1. A method for building classifiers comprising:

merging a plurality of datasets representing data associated with a selected biological system;

processing the datasets to identify an invariant characteristic of the selected biological system, representative of an identifying characteristic of the biological system; and

employing the invariant characteristic to generate a model for classifying datasets or for discovering classes.

2. A method according to claim 1, further comprising

normalizing the plurality of data sets.

3. A method according to claim 1, further comprising

providing a plurality of datasets each being associated with a respective target phenotype.

4. A method according to claim 1, further comprising

scaling the datasets.

5. A method according to claim 1, wherein merging includes

extracting a relative feature of the dataset.

6. A method according to claim 1, wherein merging includes

replacing a dataset value with a column-wise rank value.

7. A method according to claim 1, wherein merging includes

column-wise standardizing dataset values.

8. A method according to claim 1, wherein merging includes

replacing a dataset value with a relative feature representative of a comparison between two or more values in a dataset.

9. A method according to claim 1, further comprising

applying association discovery to identify patterns.

10. A method according to claim 1, further comprising

association discovery to identify itemsets.

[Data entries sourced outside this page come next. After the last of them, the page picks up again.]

-- ==== Sys2Proof/Laws/Bytes.lean ====
section
/-! SUPPORT. Big-endian reads and writes, byte by byte. -/

namespace Sys2Proof.Machine

/-- A byte inside the bytes written is the part of the value R16 names; any other is as it was. -/
theorem bufWriteBE_get {w : Nat} (out : Wire) (off n : Nat) (v : BitVec w) (i : Nat) (h : i < 16) :
    (bufWriteBE out off n v)[i] =
      if off ≤ i ∧ i < off + n then v.extractLsb' (8 * (n - (i - off)) - 8) 8 else out[i] := by
  simp [bufWriteBE, bits]

/-- Reading no byte. -/
@[simp] theorem bufReadBE_zero (b : Wire) (off : Nat) : bufReadBE b off 0 = 0#0 := rfl

/-- The last byte read is the least significant. -/
theorem bufReadBE_succ (b : Wire) (off n : Nat) (h : off + n < 16) :
    bufReadBE b off (n + 1) = bufReadBE b off n ++ b[off + n] := by
  simp [bufReadBE, h]

/-- Reading one byte. -/
theorem bufReadBE_one (b : Wire) (off : Nat) (h : off < 16) : bufReadBE b off 1 = (b[off] : BitVec 8) := by
  have e : ∀ x : BitVec 8, (0#0 ++ x : BitVec 8) = x := by decide
  exact (bufReadBE_succ b off 0 h).trans (e _)

/-- `BufRead_BE(buf, 4, 4)` (R123). -/
theorem bufReadBE_spi (b : Wire) : bufReadBE b 4 4 = b[4] ++ b[5] ++ b[6] ++ b[7] :=
  congrArg (fun x : BitVec 8 => x ++ b[5] ++ b[6] ++ b[7]) (bufReadBE_one b 4 (by decide))

/-- `BufRead_BE(buf, 8, 8)` (R123). -/
theorem bufReadBE_iv (b : Wire) :
    bufReadBE b 8 8 = b[8] ++ b[9] ++ b[10] ++ b[11] ++ b[12] ++ b[13] ++ b[14] ++ b[15] :=
  congrArg (fun x : BitVec 8 => x ++ b[9] ++ b[10] ++ b[11] ++ b[12] ++ b[13] ++ b[14] ++ b[15])
    (bufReadBE_one b 8 (by decide))

/-- The sixteen bytes of a wire header (R64). -/
theorem encodeHeader_eq (h : HeaderRecord) : encodeHeader h =
    #v[h.nextHdr, h.hdrExtLen, h.cryptOff, pack8 h.s h.d h.version h.vc h.r,
      h.spi.extractLsb' 24 8, h.spi.extractLsb' 16 8, h.spi.extractLsb' 8 8, h.spi.extractLsb' 0 8,
      h.iv.extractLsb' 56 8, h.iv.extractLsb' 48 8, h.iv.extractLsb' 40 8, h.iv.extractLsb' 32 8,
      h.iv.extractLsb' 24 8, h.iv.extractLsb' 16 8, h.iv.extractLsb' 8 8, h.iv.extractLsb' 0 8] := by
  ext i hi
  interval_cases i <;> simp [encodeHeader, bufWriteBE_get]

/-- A part and the byte below it are the wider part. -/
theorem extract_append_byte {w : Nat} (x : BitVec w) (s n : Nat) :
    x.extractLsb' (s + 8) n ++ x.extractLsb' s 8 = x.extractLsb' s (n + 8) := by
  apply BitVec.eq_of_getLsbD_eq
  intro i hi
  simp only [BitVec.getLsbD_append, BitVec.getLsbD_extractLsb']
  by_cases h : i < 8
  · simp [h]; omega
  · simp [h, hi, show i - 8 < n by omega, show s + 8 + (i - 8) = s + i by omega]

/-- The low byte of a concatenation. -/
theorem append_low_byte {n : Nat} (a : BitVec n) (b : BitVec 8) : (a ++ b).extractLsb' 0 8 = b := by
  apply BitVec.eq_of_getLsbD_eq
  intro i hi
  simp [BitVec.getLsbD_append, hi]

/-- A byte above the low byte of a concatenation. -/
theorem append_high_byte {n : Nat} (a : BitVec n) (b : BitVec 8) (k : Nat) :
    (a ++ b).extractLsb' (k + 8) 8 = a.extractLsb' k 8 := by
  apply BitVec.eq_of_getLsbD_eq
  intro i hi
  simp [BitVec.getLsbD_append, hi, show ¬ (k + 8 + i < 8) by omega, show k + 8 + i - 8 = k + i by omega]

/-- The four bytes of spi, most significant first, are spi (R40). -/
theorem spi_bytes (x : BitVec 32) :
    (x.extractLsb' 24 8 ++ x.extractLsb' 16 8 ++ x.extractLsb' 8 8 ++ x.extractLsb' 0 8 : BitVec 32) = x := by
  rw [extract_append_byte x 16 8, extract_append_byte x 8 16, extract_append_byte x 0 24]
  simp

/-- The eight bytes of iv, most significant first, are iv (R40). -/
theorem iv_bytes (x : BitVec 64) :
    (x.extractLsb' 56 8 ++ x.extractLsb' 48 8 ++ x.extractLsb' 40 8 ++ x.extractLsb' 32 8 ++
      x.extractLsb' 24 8 ++ x.extractLsb' 16 8 ++ x.extractLsb' 8 8 ++ x.extractLsb' 0 8 : BitVec 64) = x := by
  rw [extract_append_byte x 48 8, extract_append_byte x 40 16, extract_append_byte x 32 24,
    extract_append_byte x 24 32, extract_append_byte x 16 40, extract_append_byte x 8 48, extract_append_byte x 0 56]
  simp

/-- A lane carries the host's byte where the buffer has one (R25). -/
theorem lanesOf_get (buf : List Byte) (noData : Wire) (i : Nat) (h : i < 16) :
    (lanesOf buf noData)[i] = if hb : i < buf.length then buf[i] else noData[i] := by
  by_cases hb : i < buf.length <;> simp [lanesOf, hb]

end Sys2Proof.Machine
end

11. A method according to claim 1, further comprising

creating a database of patterns.

12. A method according to claim 1, wherein

employing invariant characteristics includes processing a sample data value to determine a probability of association with a target class.

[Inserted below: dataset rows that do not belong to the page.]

/-- R129: every byte comes back, byte 3 as the flags byte of its sub-fields and the others each as their part of a
big-endian read. -/
theorem encodeHeader_decodeHeader (b : Wire) : encodeHeader (decodeHeader b) = b := by
  have hspi (k m : Nat) (h : k + m = 3) : (bufReadBE b 4 (k + 1 + m)).extractLsb' (8 * m) 8 = b[4 + k] :=
    extract_bufReadBE b 4 k m (by omega)
  have hiv (k m : Nat) (h : k + m = 7) : (bufReadBE b 8 (k + 1 + m)).extractLsb' (8 * m) 8 = b[8 + k] :=
    extract_bufReadBE b 8 k m (by omega)
  rw [encodeHeader_eq]
  ext i hi : 1
  interval_cases i
  exacts [rfl, rfl, rfl, pack8_unpack8 b[3],
    hspi 0 3 rfl, hspi 1 2 rfl, hspi 2 1 rfl, hspi 3 0 rfl,
    hiv 0 7 rfl, hiv 1 6 rfl, hiv 2 5 rfl, hiv 3 4 rfl, hiv 4 3 rfl, hiv 5 2 rfl, hiv 6 1 rfl, hiv 7 0 rfl]

/-- R129: encoding takes the well-formed records one to one onto the 16-byte buffers. -/
theorem encodeHeader_bijOn : Set.BijOn encodeHeader { h : HeaderRecord | h.wf = true } Set.univ := by
  have hinv : Set.InvOn decodeHeader encodeHeader { h : HeaderRecord | h.wf = true } Set.univ :=
    ⟨fun _ hwf => decodeHeader_encodeHeader_of_wf hwf, fun b _ => encodeHeader_decodeHeader b⟩
  exact hinv.bijOn (Set.mapsTo_univ _ _) fun b _ => decodeHeader_wf b

end Sys2Proof.Machine
end

section
/-! ENCODE and DECODE as operations (R120 to R129): what each answers, and that they undo each other. -/

namespace Sys2Proof.Machine

/-- ENCODE answers the wire header of its record (R120). -/
theorem exec_encode (h : HeaderRecord) (s : State) :
    exec (.encode h) s = .next (s.answer (.encoded (encodeHeader h))) := rfl

/-- DECODE of 16 bytes or more answers the record of its lanes (R123). -/
theorem exec_decode_of_le {n : Nat} (hn : 16 ≤ n) (b : Wire) (s : State) :
    exec (.decode n b) s = .next (s.answer (.decoded (decodeHeader b))) :=
  if_neg (Nat.not_lt.mpr hn)

/-- DECODE of fewer than 16 bytes answers TOO_SHORT (R124). -/
theorem exec_decode_of_lt {n : Nat} (hn : n < 16) (b : Wire) (s : State) :
    exec (.decode n b) s = .next (s.answer .tooShort) :=
  if_pos hn

/-- Lane for lane, a 16-byte buffer and what extends it reach the block alike (R126). -/
theorem lanesOf_append {buf : List Byte} (hlen : buf.length = 16) (more : List Byte) (noData noData' : Wire) :
    lanesOf (buf ++ more) noData' = lanesOf buf noData := by
  ext i hi : 1
  have hbuf : i < buf.length := by omega
  have happend : i < (buf ++ more).length := by rw [List.length_append]; omega
  rw [lanesOf_get _ _ _ hi, lanesOf_get _ _ _ hi, dif_pos happend, dif_pos hbuf, List.getElem_append_left hbuf]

13. A method according to claim 12, wherein determining a probability includes applying a Large Bayes classifier and inference process.

14. A method for building models for diagnosing a disease, comprising:

accessing data from a plurality of remote databases, each having datasets representing data associated with a selected biological system;

processing the datasets to identify and invariant characteristic of the selected biological system, representative of an identifying characteristic of the biological system;

employing the invariant characteristic to generate a model for classifying sample datasets as belonging to a first or second class; and

applying sample data to the generated model to determine whether the sample data is associated with at least one of the first and second classes.

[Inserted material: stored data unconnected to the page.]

/-! ## Updates of one part -/

/-- Changes the control state. -/
def Dev.onCtl (f : Control → Control) (d : Dev) : Dev := { d with ctl := f d.ctl }
/-- Changes BAR0. -/
def Dev.onBar0 (f : Bar0 → Bar0) (d : Dev) : Dev := { d with bar0 := f d.bar0 }
/-- Changes a ring block. -/
def Dev.onRing (r : Nat) (f : Ring → Ring) (d : Dev) : Dev := d.onBar0 fun b => { b with rings := tabMod b.rings r f }
/-- Changes the SPI target. -/
def Dev.onSpi (f : SpiTarget → SpiTarget) (d : Dev) : Dev := { d with spi := f d.spi }
/-- Changes the UDP transport. -/
def Dev.onUdp (f : UdpTransport → UdpTransport) (d : Dev) : Dev := { d with udp := f d.udp }
/-- Changes the event store. -/
def Dev.onEvents (f : Events → Events) (d : Dev) : Dev := { d with events := f d.events }
/-- Changes the gleaner. -/
def Dev.onGleaner (f : Gleaner → Gleaner) (d : Dev) : Dev := { d with gleaner := f d.gleaner }
/-- Changes a gleaner task. -/
def Dev.onTask (t : Nat) (f : GleanTask → GleanTask) (d : Dev) : Dev :=
  d.onGleaner fun g => { g with tasks := tabMod g.tasks t f }
/-- Changes the complexes and the yoke. -/
def Dev.onFaults (f : Faults → Faults) (d : Dev) : Dev := { d with faults := f d.faults }
/-- Changes the fabric. -/
def Dev.onFabric (f : Fabric → Fabric) (d : Dev) : Dev := { d with fabric := f d.fabric }
/-- Changes a furrow. -/
def Dev.onFurrow (i : Nat) (f : Furrow → Furrow) (d : Dev) : Dev := { d with furrows := tabMod d.furrows i f }
/-- Changes a stream. -/
def Dev.onStream (n : Nat) (f : Stream → Stream) (d : Dev) : Dev := { d with streams := tabMod d.streams n f }
/-- Changes the settings of a stream. -/
def Dev.onSettings (n : Nat) (f : StreamSettings → StreamSettings) (d : Dev) : Dev :=
  d.onStream n fun st => { st with settings := f st.settings, inForce := true }
/-- Changes the codecs. -/
def Dev.onCodecs (f : Codecs → Codecs) (d : Dev) : Dev := { d with codecs := f d.codecs }
/-- Changes the display outputs. -/
def Dev.onDisplay (f : Display → Display) (d : Dev) : Dev := { d with display := f d.display }
/-- Changes a raster. -/
def Dev.onRaster (i : Nat) (f : Raster → Raster) (d : Dev) : Dev :=
  d.onDisplay fun p => { p with rasters := tabMod p.rasters i f }
/-- Changes the time unit. -/
def Dev.onTime (f : TimeUnit → TimeUnit) (d : Dev) : Dev := { d with time := f d.time }
/-- Changes a time domain. -/
def Dev.onDomain (i : Nat) (f : Domain → Domain) (d : Dev) : Dev :=
  d.onTime fun t => { t with domains := tabMod t.domains i f }
/-- Changes the network engine. -/
def Dev.onNet (f : Network → Network) (d : Dev) : Dev := { d with net := f d.net }
/-- Changes the audio unit. -/
def Dev.onAudio (f : Audio → Audio) (d : Dev) : Dev := { d with audio := f d.audio }
/-- Changes an audio port. -/
def Dev.onPort (i : Nat) (f : AudioPort → AudioPort) (d : Dev) : Dev :=
  d.onAudio fun a => { a with ports := tabMod a.ports i f }
/-- Changes the frame memory controller. -/
def Dev.onHbm (f : Hbm → Hbm) (d : Dev) : Dev := { d with hbm := f d.hbm }
/-- Changes pails and translation. -/
def Dev.onPails (f : Pails → Pails) (d : Dev) : Dev := { d with pails := f d.pails }
/-- Changes the DMA engine. -/
def Dev.onDma (f : Dma → Dma) (d : Dev) : Dev := { d with dma := f d.dma }
/-- Changes a DMA channel. -/
def Dev.onChannel (c : Nat) (f : Channel → Channel) (d : Dev) : Dev :=
  d.onDma fun m => { m with channels := tabMod m.channels c f }
/-- Changes the magazine engine. -/
def Dev.onMag (f : Magazine → Magazine) (d : Dev) : Dev := { d with mag := f d.mag }
/-- Changes the NVMe controller. -/
def Dev.onNvme (f : Nvme → Nvme) (d : Dev) : Dev := { d with nvme := f d.nvme }
/-- Changes power and boot. -/
def Dev.onBoot (f : Boot → Boot) (d : Dev) : Dev := { d with boot := f d.boot }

15. A method according to claim 14, wherein

at least one of the first and second classes is representative of a disease state.

16. A system for building classifiers comprising:

a plurality of datasets representing data associated with a selected biological system;

a processor for processing the datasets to identify and invariant characteristic of the selected biological system, representative of an identifying characteristic of the biological system; and

a model generator capable of employing the invariant characteristic to generate a model for associating a sample dataset with a classification.

17. A system according to claim 16, further comprising

a process for applying association discovery to identify patterns within the datasets.

18. A system according to claim 16, further comprising

a process for applying association discovery to identify itemsets within the datasets.

19. A system according to claim 16, further comprising

a database having storage for a set of identified patterns.

20. A system according to claim 16, further comprising

a prediction processor capable of employing invariant characteristics to determine a probability of association between sample data and a target class.

22. A computer readable medium having stored thereon instructions for directing a computer to

merge a plurality of datasets representing data associated with a selected biological system;

process the datasets to identify and invariant characteristic of the selected biological system, representative of an identifying characteristic of the biological system; and

employ the invariant characteristic to generate a model for classifying datasets or for discovering classes.